Nog een vraag van de heer Van Haga: zou er in de EU niet meer aandacht moeten zijn voor het wegnemen van pullfactoren om irreguliere migratie tegen te gaan? U gebruikte het woord «ongewenste», maar ik gebruik «irreguliere». Zoals u weet is migratie gevolg van zowel pull als push. De pushfactor is – dat heb ik al een beetje beantwoord – gebrek aan perspectief. Dat is veelal de kern. Het gaat daarbij om banen, onderwijs, goede gezondheidszorg en vaak zorg om de volgende generatie: de kinderen. Je ziet dat vaak bij intern ontheemden en vluchtelingen. Zij willen vaak zelf nog terug naar het land van oorsprong, maar zij zeggen wegens het gebrek aan perspectief in de landen waarin ze langdurig worden opgevangen: het is het risico waard. We hebben al die verhalen gehoord. Ze zeggen: of ik nu verdrink of niet, ik heb nu een mensonwaardig bestaan; ik neem het risico. Het is heel fatalistisch en heel naar, maar het hoort bij de beschreven pushfactoren. Gebrek aan stabiliteit, vrede en veiligheid is natuurlijk ook altijd een factor.
De heer Van Haga (VVD):
Ik begrijp natuurlijk dat het een combinatie is van push en pull. Het is misschien een beetje flauw om de pull erbij te betrekken, want dat zit helemaal niet in uw portefeuille, maar we hebben wel invloed op de push. Ik begreep dat u dat goed ziet en dat u actief die pushfactoren ook gaat aanpakken, zodat we inderdaad de irreguliere migratie zoals u dat noemt kunnen verminderen. Dus dan zijn we het helemaal eens.
De voorzitter:
De Minister vervolgt haar beantwoording.
Minister Kaag:
Dan ga ik niet verder door over pull en push, want dan zijn we het met elkaar eens. Tenzij ik nog verdere uitleg moet geven. Dank u.

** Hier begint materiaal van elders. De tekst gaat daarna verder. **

/-- The data of a fetch is in hand: its write into DRAM is queued (R258, R264). -/
def State.inHand (s : State) (f : Fetch) : State :=
  match s.frameOf f.tile with
  | none => s
  | some k =>
    (s.addJob (k % 8) (if !f.bg then .touch else if s.recOf f.tile = .zero then .fill else .restore) k).updFetch f.tile fun g =>
      { g with queued := true }

/-- One share of a fetch was decoded. -/
def State.shareRead (s : State) (t pos : Nat) : State :=
  match s.tile.fetches.find? fun f => f.tile = t with
  | none => s
  | some f =>
    let f' := { f with need := f.need.filter (· ≠ pos) }
    let s := s.updFetch t fun _ => f'
    if f'.need.isEmpty && !f.need.isEmpty then s.inHand f' else s

/-- Does a record name a share of the stripe? -/
def TileRec.onStripe (r : TileRec) (die sb page : Nat) : Bool :=
  match r with
  | .data a b c _ _ => a = die && b = sb && c = page
  | _ => false

/-- A fetch planned anew over the shares that can now be read (R284). -/
def State.planFetch (s : State) (f : Fetch) : Fetch :=
  let p := s.readPlan (s.recOf f.tile)
  { f with need := p.1, rebuild := p.2.1, lost := p.2.2 }

/-- The same for a copy that compaction reads; one that can no longer be read is left where it is. -/
def State.planMove (s : State) (m : Move) : Option Move :=
  let p := s.readPlan m.record
  if p.2.2 then none else some { m with need := p.1 }

/-- A share of a copy that compaction reads was decoded. -/
def State.moveRead (s : State) (t pos : Nat) : State :=
  s.updDeck fun d => { d with moves := d.moves.map fun m => if m.tile = t then { m with need := m.need.filter (· ≠ pos) } else m }

/-- A share is missing after retry: its stripe keeps it missing, and fetches of the stripe are planned anew (R284). -/
def State.shareMissing (s : State) (n die sb page pos : Nat) : State :=
  let s := s.updStripe die sb page fun x => { x with gone := x.gone ++ [pos] }
  let again := ((s.deck.stripes.find? fun x => x.die = die && x.sb = sb && x.page = page).map fun x =>
    decide ((s.missing x).length ≤ 2)).getD false
  let s := (s.count (Reg.NCH_ERR_READ_FAIL n)).raise (srcNand n 2) [d1 die, d2 sb, d2 page, d1 (bit again)]
  let plan := fun (m : Move) => if TileRec.onStripe m.record die sb page then s.planMove m else some m
  let s := s.updDeck fun d => { d with moves := d.moves.filterMap plan }
  s.updTile fun x => { x with fetches := x.fetches.map fun f =>
    if (s.recOf f.tile).onStripe die sb page then s.planFetch f else f }

/-- What a decoded share shows of wear: the most corrected bits in a codeword (R307). -/
def State.readBits (s : State) (n die sb bits : Nat) : State :=
  let s := (s.peak (Reg.NCH_ERR_CBITS_MAX n) bits).wearSign n
  if 24 ≤ bits then s.markSb n die sb 3 else s

/-- The place a read names. -/
def State.readPlace (s : State) : NandWork → Option (Nat × Nat × Nat × Nat)
  | .fetch t pos => match s.recOf t with | .data die sb page _ _ => some (die, sb, page, pos) | _ => none
  | .move t pos => (s.deck.moves.find? fun m => m.tile = t).bind fun m => match m.record with
    | .data die sb page _ _ => some (die, sb, page, pos)
    | _ => none
  | .patrol die sb page pos => some (die, sb, page, pos)
  | _ => none

/-- Read-retry levels (R284). -/
def retryLevels : Nat := 8

def State.retryOf (s : State) (w : NandWork) : Nat := ((s.deck.retries.find? fun e => e.1 = w).map (·.2)).getD 0

def State.setRetry (s : State) (w : NandWork) (k : Nat) : State :=
  s.updDeck fun d => { d with retries := d.retries.filter (fun e => e.1 ≠ w) ++ (if k = 0 then [] else [(w, k)]) }

/-- A read ends: `bits` corrected bits at most in a codeword, or none where the share does not decode: it is read again at the next
retry level, under a READ budget of its own, and is missing after the last (R284). -/
def State.readDone (s : State) (n d : Nat) (bits : Option (Fin 41)) : State :=
  match s.opOn n d with
  | none => s
  | some o =>
    match s.readPlace o.work with
    | none => (match o.work with | .fetch .. => s.endOp n d | .move .. => s.endOp n d | _ => s)
    | some (die, sb, page, pos) =>
      let s := s.endOp n d
      let k := s.retryOf o.work
      match bits with
      | none => if k < retryLevels then s.setRetry o.work (k + 1) else (s.setRetry o.work 0).shareMissing n die sb page pos
      | some b =>
        let s := (s.setRetry o.work 0).readBits n die sb b
        match o.work with
        | .fetch t _ => s.shareRead t pos
        | .move t _ => s.moveRead t pos
        | _ => s

/-! ### NAND patrol (R292) -/

/-- A patrol pass is due once per PATROL_DAYS. -/
def State.patrolDue (s : State) : Bool :=
  s.deck.patrolPos ≠ 0 || s.elapsed s.deck.patrolAt (s.get Reg.DECK_CFG_PATROL_DAYS * 86400000000)

/-- A share whose patrol read did not decode and is to be read again (R284). -/
def State.patrolRetry (s : State) (n d : Nat) : Option NandWork :=
  (s.deck.retries.find? fun e => match e.1 with
    | .patrol die _ page pos => die = d && (pos + page) % 16 = n
    | _ => false).map (·.1)

/-- The next live share of a channel and die for patrol, and its stripe's place in the list. -/
def State.patrolNext (s : State) (n d : Nat) : Option (Nat × NandWork) :=
  if !s.patrolDue then none else
    (List.range s.deck.stripes.length).findSome? fun i =>
      if i < s.deck.patrolPos then none else
        (s.deck.stripes[i]?).bind fun x =>
          if x.die ≠ d then none else
            (sharePositions.find? fun k => x.chan k = n && s.shareOk x k).map fun k => (i, .patrol x.die x.sb x.page k)

/-- Patrol moves on; past the last stripe the pass ends. -/
def State.patrolStep (s : State) (i : Nat) : State :=
  s.updDeck fun d => if i + 1 < d.stripes.length then { d with patrolPos := i + 1 }
    else { d with patrolPos := 0, patrolAt := s.bar }

/-! ### Erases (R293, R307) -/

/-- One channel's superblock of a band is erased; when the last is, the band is erased. -/
def State.bandErased (s : State) (n b : Nat) : State :=
  match s.band b with
  | .erasing l =>
    let l := l.filter (· ≠ n)
    (s.setBand b (if l.isEmpty then .erased else .erasing l)).updBands
  | _ => s

/-- Keystone copies that stood in an erased ring superblock of a channel are gone (R296). -/
def State.forgetCopies (s : State) (n : Nat) (seqs : List Nat) : State :=
  let gone := fun (k : Keystone) =>
    if !(seqs.contains k.seq) then k
    else { k with
      copies := k.copies.filter (· ≠ n)
      bad := k.bad.filter (· ≠ n)
      forged := k.forged.filter (· ≠ n) }
  s.updDeck fun d => { d with
    keystones := (d.keystones.map gone).filter fun k => !k.copies.isEmpty || !k.bad.isEmpty || !k.forged.isEmpty }

/-- An erase ends (R307): its count rises; a failure, a mark or the rated cycles retire the superblock. -/
def State.eraseDone (s : State) (n d : Nat) (ok : Bool) : State :=
  match s.opOn n d with
  | none => s
  | some o =>
    match o.work with
    | .band b =>
      let s := s.endOp n d
      let sb := b / s.card.nandDies + 4
      let key := sbKey n d (s.physical n d sb)
      let c := Store.get 0 s.deck.wear key + 1
      let s := (s.updDeck fun k => { k with wear := Store.set 0 k.wear key c }).updWear n
      let marked := Store.get 0 s.deck.marked (sbKey n d sb)
      let tried := Store.get 0 (s.nch n).tried (d * 65536 + sb)
      let note := fun (s : State) (k : Nat) => s.updNch n fun x => { x with tried := Store.set 0 x.tried (d * 65536 + sb) k }
      if !ok then
        let none' := s.sparesLeft n d = 0
        let s := note ((s.count (Reg.NCH_ERR_ERASE_FAIL n)).retireSb n d sb 2) (if none' then 0 else tried + 1)
        if none' && tried ≠ 0 then
          (s.updNch n fun x => { x with failNext := x.failNext <|> some 3 }).setBit (Reg.NCH_STAT_DIE_FAIL n) d true
        else s
      else
        let s := note s 0
        let s := if marked ≠ 0 then s.retireSb n d sb marked
          else if s.ratedCycles ≠ 0 && s.ratedCycles ≤ c then s.retireSb n d sb 5 else s
        s.bandErased n b
    | .ring r =>
      ((s.endOp n d).forgetCopies n ((s.nch n).ring.seqs.getD r [])).updNch n fun x =>
        { x with ring := ⟨x.ring.cur, x.ring.used.set r 0, x.ring.seqs.set r []⟩ }
    | _ => s

/-- A ring superblock that can be erased: it is not the one being written, it is used, and it holds no copy of the current
Keystone (R296). -/
def State.ringWork (s : State) (n d : Nat) : Option NandWork :=
  let r := (s.nch n).ring
  let o := 1 - r.cur
  let cur := (s.currentKeystone.map (·.seq)).getD 0
  if d = 0 && r.used.getD o 0 ≠ 0 && !((r.seqs.getD o []).contains cur) then some (.ring o) else none

/-! ### Channels lost (R288, R289, R251) -/

def State.queuedOn (s : State) (n : Nat) : Nat := (s.deck.stripes.filter fun x => x.todo.contains n).length

def State.dropShares (s : State) (n : Nat) : State :=
  s.updDeck fun d => { d with stripes := d.stripes.map fun x => x.dropChannel n }

/-- Fetches, and the reads of compaction, are planned anew. -/
def State.replanFetches (s : State) : State :=
  let s := s.updDeck fun d => { d with moves := d.moves.filterMap fun m => if m.need.isEmpty then some m else s.planMove m }
  s.updTile fun x => { x with fetches := x.fetches.map fun f => if f.need.isEmpty then f else s.planFetch f }

/-- GC segments with a share that is lost with its channel are given up: the records still name the copies that were moved (DEDUCED,
notes/assumptions/77.md). -/
def State.dropGc (s : State) : State :=
  let dead := s.deck.segs.filter fun g => g.kind = .gc && s.deck.stripes.any fun x => x.seg = g.num && s.shareLost x
  s.each dead fun s g => s.dropSegment g.num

Ik ga door op een vraag van mevrouw Kuik van het CDA hoe de financiering van het partnerschap gaat werken. Op dit moment worden de investeringen onder het huidig European Fund for Sustainable Development, het Europees Fonds voor duurzame ontwikkeling gedaan. Er zijn geen lidstatenbijdragen voor nodig, maar het wordt uit de EU-begroting gefinancierd. Dat vinden wij goed nieuws. Ik kom ook zo terug op het kopje MFK.
Dan heb ik ook een vraag van mevrouw Kuik over de situatie op de Griekse eilanden, inclusief de positie van vrouwen en meisjes. Ik denk dat we met zijn allen erkennen, en moeten erkennen helaas, dat de situatie daar een aanhoudend punt van zorg blijft. Het is ook een terugkerend punt in de contacten met de Griekse autoriteiten. Ik moet natuurlijk met name verwijzen naar de heer Harbers en natuurlijk ook naar collega Blok of naar premier Rutte, afhankelijk van de gesprekscontext. Collega Harbers zal natuurlijk met name spreken over versterking en het goed functioneren van het Griekse asielstelsel. Dat moet de basis zijn. Ik heb nog wat informatie, heel goed aangeleverd door de ambtenaren, maar ik vind het niet correct dat ik ga uitweiden op een terrein waar echt meneer Harbers waarschijnlijk op dit moment over spreekt of over één of twee uur. Maar ik erken, en ik zal ook weer terugkoppelen, dat ook in dit debat de enorme zorg is uitgesproken over de toch wel belabberde situatie, zoals we die ook zien via beelden en zoals wordt gerapporteerd. Het valt echter niet onder mijn mandaat, ook niet dat voor ODA-middelen.
Ik excuseer me dat ik soms inderdaad vragen teruggeef. Dat is niet vanwege onwil om ze te beantwoorden, maar het is ook goed binnen de lijnen van het kabinet dat we allemaal op ons al brede werkterrein blijven.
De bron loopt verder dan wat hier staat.